MEDiAHEAD still handles “a ton” of printing, both litho and digital. But MEDiAHEAD works with companies to help them determine what products they need. Companies have to think about how they’re using marketing material. It also forces them to consider when it’s appropriate to print and when it’s appropriate to send a PDF by email.

“You don’t have to print it,” she tells customers. “And we don’t have to produce everything that’s on the (portal) system. If a client has a vendor that they like for signage or T-shirts or even printing, we can tie into that vendor with these systems that we’re building.”

MEDiAHEAD helped to transform how one client orders its marketing brochures and material. The firm had been printing bundles of beautiful color brochures that were stuffed in closets and under desks.

Yet in some cases, field staff at satellite offices across the country didn’t even know the brochures existed and were reinventing the wheel. Messages had become so jumbled that one satellite office was ordering marketing with the old logo.

“When you spend this much money on a brand, you really want to preserve that,” McDaniel said. “Brand consistency is very, very important to a lot of big companies.”

These days, when McDaniel discovers that a client has mountains of paperwork stuffed in closets, she offers to store it in her MEDiAHEAD warehouse, which is filled with marketing supplies for nearly every trade and industry. Clients use the IT portal to order what they need when they need it.

‘She’s A Survivor’

If it all sounds easy, then think again. Transitioning from litho print to a data-driven marketing approach was monumental.

“I always likened it to turning a cruise ship, but really what we did was jump off a cliff,” McDaniel said.

She can laugh about it these days. But it was emotionally and physically taxing.

McDaniel and her ex-husband had worked together at ColorMark for more than 10 years after divorcing, but eventually decided to split professionally, too. He wanted to continue with a traditional litho print shop under the ColorMark name, while she wanted to pursue a more data-driven approach in MEDiAHEAD, which opened in 2012. They divvied up employees and equipment.

MEDiAHEAD has flourished, but ColorMark went out of business, McDaniel said. She had to help close out the old company, including the layoffs.

She describes the process as a nightmare. But it strengthened her resolve to keep MEDiAHEAD alive.

“She’s a survivor,” Reynolds said. “And people don’t know how much it takes to truly run a business and make payroll and innovate and be the best at what you do. They have no idea going in, or else you could probably never do it. Once you’re in, the survivors find themselves, and it’s an amazing thing to watch.”

The experience created a strong bond between McDaniel and her MEDiAHEAD employees.

And that bond is something that clients readily see.

“You can tell when you walk in the building that these people are a team and they respect her. She obviously cares very deeply about them,” said Amy Wilkinson, a national program manager at HNTB.

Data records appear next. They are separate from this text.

/-- The clock after a write of each register a select can name (R182). -/
theorem Clock.write_eq (c : Clock) (sel d : Byte) :
    if sel = 0x08 then c.write sel d = { c with sec := d }
    else if sel = 0x09 then c.write sel d = { c with min := d }
    else if sel = 0x0A then c.write sel d = { c with hrs := d }
    else if sel = 0x0B then
      c.write sel d = { c with day := (c.write sel d).day } ∧ (c.write sel d).day.toNat = c.day.toNat / 256 * 256 + d.toNat
    else if sel = 0x0C then
      c.write sel d = { c with day := (c.write sel d).day, halt := d.getLsbD 6, ovf := c.ovf && d.getLsbD 7 } ∧
        (c.write sel d).day.toNat = d.toNat % 2 * 256 + c.day.toNat % 256
    else c.write sel d = c := by
  by_cases hSec : sel = 0x08
  · subst hSec; rfl
  by_cases hMin : sel = 0x09
  · subst hMin; rfl
  by_cases hHrs : sel = 0x0A
  · subst hHrs; rfl
  by_cases hDayLow : sel = 0x0B
  · subst hDayLow; exact ⟨rfl, dayLow_write c.day d⟩
  by_cases hDayHigh : sel = 0x0C
  · subst hDayHigh
    have cleared : (c.ovf && d.getLsbD 7) = if d.getLsbD 7 then c.ovf else false := by cases d.getLsbD 7 <;> simp
    exact ⟨by rw [cleared]; rfl, dayHigh_write c.day d⟩
  simp only [Clock.write, hSec, hMin, hHrs, hDayLow, hDayHigh, if_false]

/-! ## The 12 clock fields -/

/-- The fields of a clock as numbers (R225). -/
theorem serialize_toInt (c : Clock) (r : Vector ClockField 7) :
    (serialize c r)[0].toInt = c.sec.toNat ∧ (serialize c r)[1].toInt = c.min.toNat ∧ (serialize c r)[2].toInt = c.hrs.toNat ∧
      (serialize c r)[3].toInt = (c.day.toNat % 256 : Nat) ∧
      (serialize c r)[4].toInt = ((if c.ovf then 128 else 0) + (if c.halt then 64 else 0) + c.day.toNat / 256 : Nat) ∧
      ∀ k : Fin 7, (serialize c r)[5 + k.val] = r[k] := by
  obtain ⟨hSec, hMin, hHrs, hDayLow, hDayHigh, hReserved⟩ := serialize_fields c r
  rw [hSec, hMin, hHrs, hDayLow, hDayHigh]
  simp only [byteField_toInt, Clock.dayLow_toNat, Clock.dayHigh_toNat]
  exact ⟨trivial, trivial, trivial, trivial, trivial, hReserved⟩

theorem fieldInRange_byteField (v : Byte) : fieldInRange (byteField v) = true := by
  have := v.isLt
  rw [fieldInRange, byteField_toInt, Bool.and_eq_true, decide_eq_true_eq, decide_eq_true_eq]
  omega

theorem byteField_setWidth (v : Byte) : (byteField v).setWidth 8 = v := by
  rw [byteField, BitVec.setWidth_setWidth_of_le v (by decide), BitVec.setWidth_eq]

theorem byteField_getLsbD (v : Byte) {i : Nat} (hi : i < 8) : (byteField v).getLsbD i = v.getLsbD i := by
  rw [byteField, BitVec.getLsbD_setWidth, decide_eq_true (by omega), Bool.true_and]

/-- The three bits of RTC_DH (R108). -/
theorem Clock.dayHigh_bits (c : Clock) :
    c.dayHigh.getLsbD 0 = c.day.getLsbD 8 ∧ c.dayHigh.getLsbD 6 = c.halt ∧ c.dayHigh.getLsbD 7 = c.ovf := by
  unfold Clock.dayHigh
  cases c.ovf <;> cases c.halt <;> cases c.day.getLsbD 8 <;> decide

/-- RTC_DL and bit 0 of RTC_DH are the whole day counter (R226). -/
theorem day_of_fields (c : Clock) :
    (((byteField c.dayHigh).setWidth 9 &&& 1#9) <<< 8) ||| (byteField c.dayLow).setWidth 9 = c.day := by
  obtain ⟨hDay8, -, -⟩ := c.dayHigh_bits
  apply BitVec.eq_of_getLsbD_eq
  intro i hi
  by_cases low : i < 8
  · simp [byteField, Clock.dayLow, low, hi]
  · obtain rfl : i = 8 := by omega
    simpa [byteField, Clock.dayLow] using hDay8

/-- The reserved fields come back in their order (R226). -/
theorem reserved_of_fields (r : Vector ClockField 7) : #v[r[0], r[1], r[2], r[3], r[4], r[5], r[6]] = r :=
  Vector.ext fun i hi => by
    match i, hi with
    | 0, _ | 1, _ | 2, _ | 3, _ | 4, _ | 5, _ | 6, _ => rfl

/-- Every clock comes back from its 12 fields (R227). -/
theorem deserialize_serialize (c : Clock) (r : Vector ClockField 7) : deserialize (serialize c r) = some (c, r) := by
  obtain ⟨hSec, hMin, hHrs, hDayLow, hDayHigh, -⟩ := serialize_fields c r
  obtain ⟨-, hHalt, hOvf⟩ := c.dayHigh_bits
  simp only [deserialize, hSec, hMin, hHrs, hDayLow, hDayHigh, fieldInRange_byteField, Bool.and_self, if_true,
    byteField_setWidth, byteField_getLsbD, Nat.reduceLT, hHalt, hOvf, day_of_fields]
  exact congrArg (fun x => some (c, x)) (reserved_of_fields r)

/-! ## The obligations -/

/-- Settles O17: MBC's two rows by their addresses, SND's accesses by the map. -/
theorem unacceptedAddressesFault : Obligations.UnacceptedAddressesFault := by
  unfold Obligations.UnacceptedAddressesFault
  intro s
  have snd : ∀ (i : Instr) (acc : Access) (a : Addr), sndAccess i = some (acc, a) → ¬ mapAccepts s.params.sndMap a →
      exec i s = .fault (.addressing .snd a (accessKind acc)) := fun i acc a hi ha =>
    (exec_of_sndAccess hi s).trans (sndAccessAt_of_not_mapAccepts ha acc)
  refine ⟨fun acc lo => ⟨_, bad8000Addr_toNat lo, rfl⟩, fun acc lo => ⟨_, badC000Addr_toNat lo, rfl⟩, snd, ?_⟩
  intro acc a hm ha
  refine snd _ acc a (sndAccess_sndBad acc a) ?_
  rwa [hm, ← sndAccepts_iff_mapAccepts, sndAccepts_default]

/-- Settles O16. -/
theorem saveFlushesOnce : Obligations.SaveFlushesOnce := by
  unfold Obligations.SaveFlushesOnce
  intro s
  obtain ⟨hSec, hMin, hHrs, hDayLow, hDayHigh, hReserved⟩ := serialize_toInt s.mbc.live s.mbc.reserved
  exact ⟨_, rfl, hSec, hMin, hHrs, hDayLow, hDayHigh, hReserved, deserialize_serialize _ _⟩

/-- Settles O15. -/
theorem rtcWindowWrites : Obligations.RtcWindowWrites := by
  unfold Obligations.RtcWindowWrites
  intro s lo d h
  by_cases he : s.mbc.ramWriteEnabled = false
  · exact ⟨s.mbc.live, execMbcWrRtc_disabled h he lo d, by rw [if_pos he]⟩
  · refine ⟨_, execMbcWrRtc_enabled h (Bool.eq_true_of_not_eq_false he) lo d, ?_⟩
    rw [if_neg he]
    exact s.mbc.live.write_eq s.mbc.selectedRamBank d

/-- Settles O14: enabled, the RAM is read after the write of one byte; disabled, it is as it was. -/
theorem ramWindowWrites : Obligations.RamWindowWrites := by
  unfold Obligations.RamWindowWrites
  intro s lo d hw h
  by_cases he : s.mbc.ramWriteEnabled = true
  · refine ⟨_, execMbcWrRam_enabled h he lo d, rfl, Memory.set_size _ _ _, fun o => ?_⟩
    refine (Memory.get_set hw _ d o).trans (if_congr ?_ rfl rfl)
    constructor
    · rintro ⟨rfl, hin⟩; exact ⟨he, rfl, hin⟩
    · rintro ⟨-, rfl, hin⟩; exact ⟨rfl, hin⟩
  · exact ⟨_, execMbcWrRam_disabled h he lo d, rfl, rfl, fun o => (if_neg fun g => he g.1).symm⟩

/-- Settles O13. -/
theorem latchWrites : Obligations.LatchWrites := by
  unfold Obligations.LatchWrites
  intro s lo d
  change execMbcWrLatch lo d s = _
  rw [execMbcWrLatch, toggledLatch_eq]
  rfl

/-- Settles O12. -/
theorem bankSelectWrites : Obligations.BankSelectWrites := by
  unfold Obligations.BankSelectWrites
  exact fun s lo d => ⟨⟨romBank d, rfl, romBank_toNat d⟩, rfl⟩

/-- Settles O11: enabled where bit 1 or 3 is set, else the flush's one call. -/
theorem ramEnableWrites : Obligations.RamEnableWrites := by
  unfold Obligations.RamEnableWrites
  intro s lo d
  by_cases h : d.getLsbD 1 = true ∨ d.getLsbD 3 = true
  · rw [if_pos h]
    exact execMbcWrRamen_on h lo s
  · rw [if_neg h]
    exact ⟨_, execMbcWrRamen_off h lo s, serialize_toInt s.mbc.live s.mbc.reserved⟩

/-- Settles O10. -/
theorem rtcWindowReads : Obligations.RtcWindowReads := by
  unfold Obligations.RtcWindowReads
  intro s lo h
  refine ⟨_, execMbcRdRtc_eq h lo, ?_⟩
  rintro v rfl
  exact Clock.read_eq _ s.mbc.selectedRamBank

/-- Settles O9. -/
theorem ramWindowReads : Obligations.RamWindowReads := by
  unfold Obligations.RamWindowReads
  exact fun s lo h => execMbcRdRam_eq h lo

/-- Settles O8. -/
theorem romWindowReads : Obligations.RomWindowReads := by
  unfold Obligations.RomWindowReads
  exact fun s lo => ⟨execMbcRdRom0_eq lo s, execMbcRdRomx_eq lo s⟩

/-- Settles O7: MBC's test is a comparison, SND's asks its map, which may be the default one. -/
theorem acceptedAddressRanges : Obligations.AcceptedAddressRanges := by
  unfold Obligations.AcceptedAddressRanges
  intro s a
  rw [← mbcAccepts_eq]
  refine ⟨rfl, _, rfl, sndAccepts_iff_mapAccepts _ a, fun hm => ?_⟩
  rw [hm]
  exact sndAccepts_default a

end Sys2Proof.Machine
end

section
/-! SUPPORT. The clock as a count of seconds, its fields as bytes (42_real_time_clock.md R220 to R226), and what an operation can
do to MBC; O21, O24 and O25 are read off these rules. -/

namespace Sys2Proof.Machine

/-! ## One second of the default law (R221) -/

/-- The seconds the counting fields stand for, a carry still to be made included. -/
def Clock.count (c : Clock) : Nat := ((c.day.toNat * 24 + c.hrs.toNat) * 60 + c.min.toNat) * 60 + c.sec.toNat

/-- The carry into the minutes keeps the count and leaves the seconds in their range. -/
theorem Clock.carrySec_count {c : Clock} (hs : c.sec.toNat ≤ 60) (hm : c.min.toNat < 60) :
    c.carrySec.count = c.count ∧ c.carrySec.sec.toNat < 60 ∧ c.carrySec.min.toNat ≤ 60 ∧ c.carrySec.hrs = c.hrs ∧
      c.carrySec.ovf = c.ovf := by
  unfold Clock.carrySec
  split
  next full =>
    have next_min : (c.min + 1#8).toNat = c.min.toNat + 1 := by bv_omega
    have sixty : c.sec.toNat = 60 := by rw [full]; rfl
    refine ⟨?_, by simp, next_min.trans_le (by omega), rfl, rfl⟩
    simp only [Clock.count, BitVec.ofNat_eq_ofNat, next_min, sixty, BitVec.toNat_ofNat]
    omega
  next part => exact ⟨rfl, by bv_omega, hm.le, rfl, rfl⟩

/-- The carry into the hours keeps the count and leaves the minutes in their range. -/
theorem Clock.carryMin_count {c : Clock} (hm : c.min.toNat ≤ 60) (hh : c.hrs.toNat < 24) :
    c.carryMin.count = c.count ∧ c.carryMin.min.toNat < 60 ∧ c.carryMin.hrs.toNat ≤ 24 ∧ c.carryMin.sec = c.sec ∧
      c.carryMin.ovf = c.ovf := by
  unfold Clock.carryMin
  split
  next full =>
    have next_hrs : (c.hrs + 1#8).toNat = c.hrs.toNat + 1 := by bv_omega
    have sixty : c.min.toNat = 60 := by rw [full]; rfl
    refine ⟨?_, by simp, next_hrs.trans_le (by omega), rfl, rfl⟩
    simp only [Clock.count, BitVec.ofNat_eq_ofNat, next_hrs, sixty, BitVec.toNat_ofNat]
    omega
  next part => exact ⟨rfl, by bv_omega, hh.le, rfl, rfl⟩
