-- ==== Sys2Proof/Tests/Slice0.lean ====
section
/-! SUPPORT. Tests of the model. Expected results come from spec/95_test_vectors.md or are words written out from the
diagrams of spec/30_encoding.md and spec/42_a64_crc32c_named_in_title.md. The `witness_` theorems show, for a statement with
hypotheses, a state and operands that meet them together. -/

namespace Sys2Proof.Tests

open Sys2Proof.Machine Sys2Proof.Statements

set_option Elab.async false

/-! ### Helpers -/

def nextOf : Result → Option State
  | .next s => some s
  | .fault _ => none
  | .refused _ => none

def faultOf : Result → Option Fault
  | .next _ => none
  | .fault f => some f
  | .refused _ => none

def refusalOf : Result → Option Refusal
  | .next _ => none
  | .fault _ => none
  | .refused r => some r

theorem next_of_nextOf (o : Result) (h : (nextOf o).isSome = true) : ∃ t, o = .next t := by
  cases o with
  | next t => exact ⟨t, rfl⟩
  | fault f => cases h
  | refused r => cases h

theorem fault_of_faultOf (o : Result) (f : Fault) (h : faultOf o = some f) : o = .fault f := by
  cases o with
  | next t => cases h
  | fault g => injection h with h; rw [h]
  | refused r => cases h

theorem refused_of_refusalOf (o : Result) (r : Refusal) (h : refusalOf o = some r) : o = .refused r := by
  cases o with
  | next t => cases h
  | fault g => cases h
  | refused q => injection h with h; rw [h]

/-- Reset with three `x` registers, the stack pointer and the A64 flags set. -/
def st64 (x0 x1 x2 sp : DWord) : State :=
  { State.reset with
    a64 :=
      { State.reset.a64 with
        x := ((State.reset.a64.x.set 0 x0).set 1 x1).set 2 x2
        sp := sp
        flags := { n := true, z := false, c := true, v := false } } }

/-- Reset in an AArch32 view with `r[0]`, `r[1]`, `r[3]`, `r[4]` set. -/
def st32 (v : View) (r0 r1 r3 r4 : Word) : State :=
  { State.reset with
    view := v
    a32 := { State.reset.a32 with r := (((State.reset.a32.r.set 0 r0).set 1 r1).set 3 r3).set 4 r4 } }

/-- `s` with both CU parameters set. -/
def withCu (s : State) (size : CuSize64) (cond : CuCond) : State :=
  { s with cfg := { s.cfg with cuSize64 := size, cuCond := cond } }

/-- `s` without the CRC extension. -/
def noCrc (s : State) : State := { s with cfg := { s.cfg with haveCrc := false } }

/-- `s` inside an IT block. -/
def inIt (s : State) : State := { s with a32 := { s.a32 with inItBlock := true } }

/-- A launch of the given words at `base` in view `v`, with every row admitted. -/
def launch (v : View) (base : Nat) (words : List Word) : State :=
  { State.reset with
    view := v
    cfg := { State.reset.cfg with admitTitleCrc32c := true, admitA32Crc32c := true }
    textBase := base
    textWords := words.length
    mem := (words.flatMap (bytesOfWord v)).zipIdx.map fun p => (base + p.2, p.1)
    a64 := { State.reset.a64 with pc := BitVec.ofNat 64 base }
    a32 := { State.reset.a32 with pc := BitVec.ofNat 32 base } }

/-- What `x[d]` holds after the step, with `pc`. -/
def x64 (d : Nat) (o : Result) : Option (DWord × DWord) :=
  (nextOf o).map fun t => (t.a64.x.toList.getD d 0#64, t.a64.pc)

/-- What `r[d]` holds after the step, with `pc`. -/
def r32 (d : Nat) (o : Result) : Option (Word × Word) :=
  (nextOf o).map fun t => (t.a32.r.toList.getD d 0#32, t.a32.pc)

/-! ### Well-formedness: the one check, `cond` = 1111 (R54), in each row that has it -/

theorem test_cond_1111_ill_formed :
    (Instr.crc32bA1 15#4 0#4 0#4 0#2 0#1 1#4).wellFormed = false ∧
    (Instr.crc32hA1 15#4 0#4 0#4 0#2 0#1 1#4).wellFormed = false ∧
    (Instr.crc32wA1 15#4 false 0#4 0#4 0#2 0#1 1#4).wellFormed = false ∧
    (Instr.crc32cbA1 15#4 0#4 0#4 0#2 0#1 1#4).wellFormed = false ∧
    (Instr.crc32chA1 15#4 0#4 0#4 0#2 0#1 1#4).wellFormed = false ∧
    (Instr.crc32cwA1 15#4 true 0#4 0#4 0#2 0#1 1#4).wellFormed = false := by decide

theorem test_cond_1101_well_formed : (Instr.crc32bA1 13#4 0#4 0#4 0#2 0#1 1#4).wellFormed = true := by decide

/-! ### Decoding: one word a constructor, each group of bits a field of the diagram -/

-- R51: sf op S 01011 00 1 Rm option imm3 Rn Rd
theorem test_decode_addExt32 :
    decodeWord .a64 (0b0#1 ++ 0b0#1 ++ 0b0#1 ++ 0b01011#5 ++ 0b00#2 ++ 0b1#1 ++ 0b00010#5 ++ 0b100#3 ++ 0b000#3 ++
      0b00001#5 ++ 0b00000#5) = .ok (.addExt32 2#5 .sxtb 0#3 1#5 0#5) := by decide +kernel

theorem test_decode_addExt64 :
    decodeWord .a64 (0b1#1 ++ 0b0#1 ++ 0b0#1 ++ 0b01011#5 ++ 0b00#2 ++ 0b1#1 ++ 0b00001#5 ++ 0b110#3 ++ 0b011#3 ++
      0b11111#5 ++ 0b00000#5) = .ok (.addExt64 1#5 .sxtw 3#3 31#5 0#5) := by decide +kernel

-- R54: cond 00010 sz 0 Rn Rd (0)(0) C (0) 0100 Rm
theorem test_decode_crc32bA1 :
    decodeWord .a32 (0b1110#4 ++ 0b00010#5 ++ 0b00#2 ++ 0b0#1 ++ 0b0011#4 ++ 0b0010#4 ++ 0b00#2 ++ 0b0#1 ++ 0b0#1 ++
      0b0100#4 ++ 0b0100#4) = .ok (.crc32bA1 14#4 3#4 2#4 0#2 0#1 4#4) := by decide +kernel

theorem test_decode_crc32hA1 :
    decodeWord .a32 (0b1110#4 ++ 0b00010#5 ++ 0b01#2 ++ 0b0#1 ++ 0b0011#4 ++ 0b0010#4 ++ 0b10#2 ++ 0b0#1 ++ 0b1#1 ++
      0b0100#4 ++ 0b0100#4) = .ok (.crc32hA1 14#4 3#4 2#4 2#2 1#1 4#4) := by decide +kernel

theorem test_decode_crc32wA1 :
    decodeWord .a32 (0b0000#4 ++ 0b00010#5 ++ 0b10#2 ++ 0b0#1 ++ 0b0011#4 ++ 0b0010#4 ++ 0b00#2 ++ 0b0#1 ++ 0b0#1 ++
      0b0100#4 ++ 0b0100#4) = .ok (.crc32wA1 0#4 false 3#4 2#4 0#2 0#1 4#4) ∧
    decodeWord .a32 (0b1110#4 ++ 0b00010#5 ++ 0b11#2 ++ 0b0#1 ++ 0b0011#4 ++ 0b0010#4 ++ 0b00#2 ++ 0b0#1 ++ 0b0#1 ++
      0b0100#4 ++ 0b0100#4) = .ok (.crc32wA1 14#4 true 3#4 2#4 0#2 0#1 4#4) := by decide +kernel

theorem test_decode_crc32cA1 :
    decodeWord .a32 (0b1110#4 ++ 0b00010#5 ++ 0b00#2 ++ 0b0#1 ++ 0b0011#4 ++ 0b0010#4 ++ 0b00#2 ++ 0b1#1 ++ 0b0#1 ++
      0b0100#4 ++ 0b0100#4) = .ok (.crc32cbA1 14#4 3#4 2#4 0#2 0#1 4#4) ∧
    decodeWord .a32 (0b1110#4 ++ 0b00010#5 ++ 0b01#2 ++ 0b0#1 ++ 0b0011#4 ++ 0b0010#4 ++ 0b00#2 ++ 0b1#1 ++ 0b0#1 ++
      0b0100#4 ++ 0b0100#4) = .ok (.crc32chA1 14#4 3#4 2#4 0#2 0#1 4#4) ∧
    decodeWord .a32 (0b1110#4 ++ 0b00010#5 ++ 0b10#2 ++ 0b0#1 ++ 0b0011#4 ++ 0b0010#4 ++ 0b00#2 ++ 0b1#1 ++ 0b0#1 ++
      0b0100#4 ++ 0b0100#4) = .ok (.crc32cwA1 14#4 false 3#4 2#4 0#2 0#1 4#4) := by decide +kernel

-- R56: 111110101 10 C Rn | 1111 Rd 10 sz Rm
theorem test_decode_crc32T1 :
    decodeWord .t32 (0b111110101#9 ++ 0b10#2 ++ 0b0#1 ++ 0b0011#4 ++ 0b1111#4 ++ 0b0010#4 ++ 0b10#2 ++ 0b00#2 ++
      0b0100#4) = .ok (.crc32bT1 3#4 2#4 4#4) ∧
    decodeWord .t32 (0b111110101#9 ++ 0b10#2 ++ 0b0#1 ++ 0b0011#4 ++ 0b1111#4 ++ 0b0010#4 ++ 0b10#2 ++ 0b01#2 ++
      0b0100#4) = .ok (.crc32hT1 3#4 2#4 4#4) ∧
    decodeWord .t32 (0b111110101#9 ++ 0b10#2 ++ 0b0#1 ++ 0b0011#4 ++ 0b1111#4 ++ 0b0010#4 ++ 0b10#2 ++ 0b10#2 ++
      0b0100#4) = .ok (.crc32wT1 3#4 2#4 false 4#4) := by decide +kernel

theorem test_decode_crc32cT1 :
    decodeWord .t32 (0b111110101#9 ++ 0b10#2 ++ 0b1#1 ++ 0b0011#4 ++ 0b1111#4 ++ 0b0010#4 ++ 0b10#2 ++ 0b00#2 ++
      0b0100#4) = .ok (.crc32cbT1 3#4 2#4 4#4) ∧
    decodeWord .t32 (0b111110101#9 ++ 0b10#2 ++ 0b1#1 ++ 0b0011#4 ++ 0b1111#4 ++ 0b0010#4 ++ 0b10#2 ++ 0b01#2 ++
      0b0100#4) = .ok (.crc32chT1 3#4 2#4 4#4) ∧
    decodeWord .t32 (0b111110101#9 ++ 0b10#2 ++ 0b1#1 ++ 0b0011#4 ++ 0b1111#4 ++ 0b0010#4 ++ 0b10#2 ++ 0b10#2 ++
      0b0100#4) = .ok (.crc32cwT1 3#4 2#4 false 4#4) := by decide +kernel

-- R102: sf 0 0 11010110 Rm 010 1 sz Rn Rd
theorem test_decode_crc32cA64 :
    decodeWord .a64 (0b0#1 ++ 0b00#2 ++ 0b11010110#8 ++ 0b00101#5 ++ 0b010#3 ++ 0b1#1 ++ 0b00#2 ++ 0b00100#5 ++
      0b00011#5) = .ok (.crc32cbA64 false 5#5 4#5 3#5) ∧
    decodeWord .a64 (0b0#1 ++ 0b00#2 ++ 0b11010110#8 ++ 0b00101#5 ++ 0b010#3 ++ 0b1#1 ++ 0b01#2 ++ 0b00100#5 ++
      0b00011#5) = .ok (.crc32chA64 false 5#5 4#5 3#5) ∧
    decodeWord .a64 (0b0#1 ++ 0b00#2 ++ 0b11010110#8 ++ 0b00101#5 ++ 0b010#3 ++ 0b1#1 ++ 0b10#2 ++ 0b00100#5 ++
      0b00011#5) = .ok (.crc32cwA64 false 5#5 4#5 3#5) ∧
    decodeWord .a64 (0b1#1 ++ 0b00#2 ++ 0b11010110#8 ++ 0b00101#5 ++ 0b010#3 ++ 0b1#1 ++ 0b11#2 ++ 0b00100#5 ++
      0b00011#5) = .ok (.crc32cxA64 true 5#5 4#5 3#5) := by decide +kernel

-- R63 and spec/95 2.2, 2.3: neighbours of the rows
theorem test_decode_neighbours :
    decodeWord .a64 0x4B220020#32 = .error .notShown ∧ decodeWord .a64 0x2B220020#32 = .error .notShown ∧
    decodeWord .a64 0x0B620020#32 = .error .notShown ∧ decodeWord .a64 0x1AC14000#32 = .error .notShown ∧
    decodeWord .a64 0xD503201F#32 = .error .notShown ∧ decodeWord .a32 0xF1000041#32 = .error .notShown ∧
    decodeWord .t32 0xFAC0F041#32 = .error .notShown ∧ decodeWord .t32 0xFAC0E081#32 = .error .notShown := by
  decide +kernel

-- R6, R63, R100: the two switches
theorem test_decode_switches :
    decode State.reset.cfg .a32 0xE1000241#32 = .error .notShown ∧
    decode State.reset.cfg .t32 0xFAD0F081#32 = .error .notShown ∧
    decode State.reset.cfg .a64 0x1AC15000#32 = .error .notShown ∧
    decode (launch .a64 0 []).cfg .a64 0x1AC15000#32 = .ok (.crc32cbA64 false 1#5 0#5 0#5) := by decide +kernel

-- R42: hw1 at the lower address, each halfword little-endian
theorem test_bytes_of_T32_pair : bytesOfWord .t32 0xFAC3F294#32 = [0xC3#8, 0xFA#8, 0x94#8, 0xF2#8] := by decide +kernel

theorem test_bytes_of_A64_word : bytesOfWord .a64 0x8B21CFE0#32 = [0xE0#8, 0xCF#8, 0x21#8, 0x8B#8] := by decide +kernel

/-! ### ADD (spec/95_test_vectors.md 2.1) -/

theorem test_addExt32_sxtb :
    x64 0 (exec (.addExt32 2#5 .sxtb 0#3 1#5 0#5) (st64 7 0x0000000100000010 0xFEDCBA98F654B2C1 0)) =
      some (0x00000000FFFFFFD1, 4) := by decide +kernel

-- row 7: WSP written, upper halves ignored and cleared
theorem test_addExt32_wsp :
    (nextOf (exec (.addExt32 2#5 .uxtw 2#3 1#5 31#5)
      (st64 7 0xFFFFFFFF00001000 0xFFFFFFFF00000004 0xFFFFFFFFFFFFFFFF))).map (fun t => (t.a64.sp, t.a64.flags)) =
      some (0x1010, { n := true, z := false, c := true, v := false }) := by decide +kernel

theorem test_addExt64_sxtx_4 :
    x64 0 (exec (.addExt64 2#5 .sxtx 4#3 1#5 0#5) (st64 7 0x0000000100000010 0xFEDCBA98F654B2C1 0)) =
      some (0xEDCBA990654B2C20, 4) := by decide +kernel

HNTB has been a customer of ColorMark and then MEDiAHEAD for 25 years. The relationship continues, Wilkinson said, not just because McDaniel is a good person, but because she is constantly generating new solutions. Wilkinson remembers that McDaniel was pushing technology long before any national firm.

“(McDaniel) quoted us on one job where she saved us thousands of dollars,” Wilkinson said. “She found a different way to do it. She didn’t have to do that. She could have done it the old way and made a buck or two, but she doesn’t.

“She really takes time to look at the customer and what truly is best for them, and I think that’s why she has such a good following.”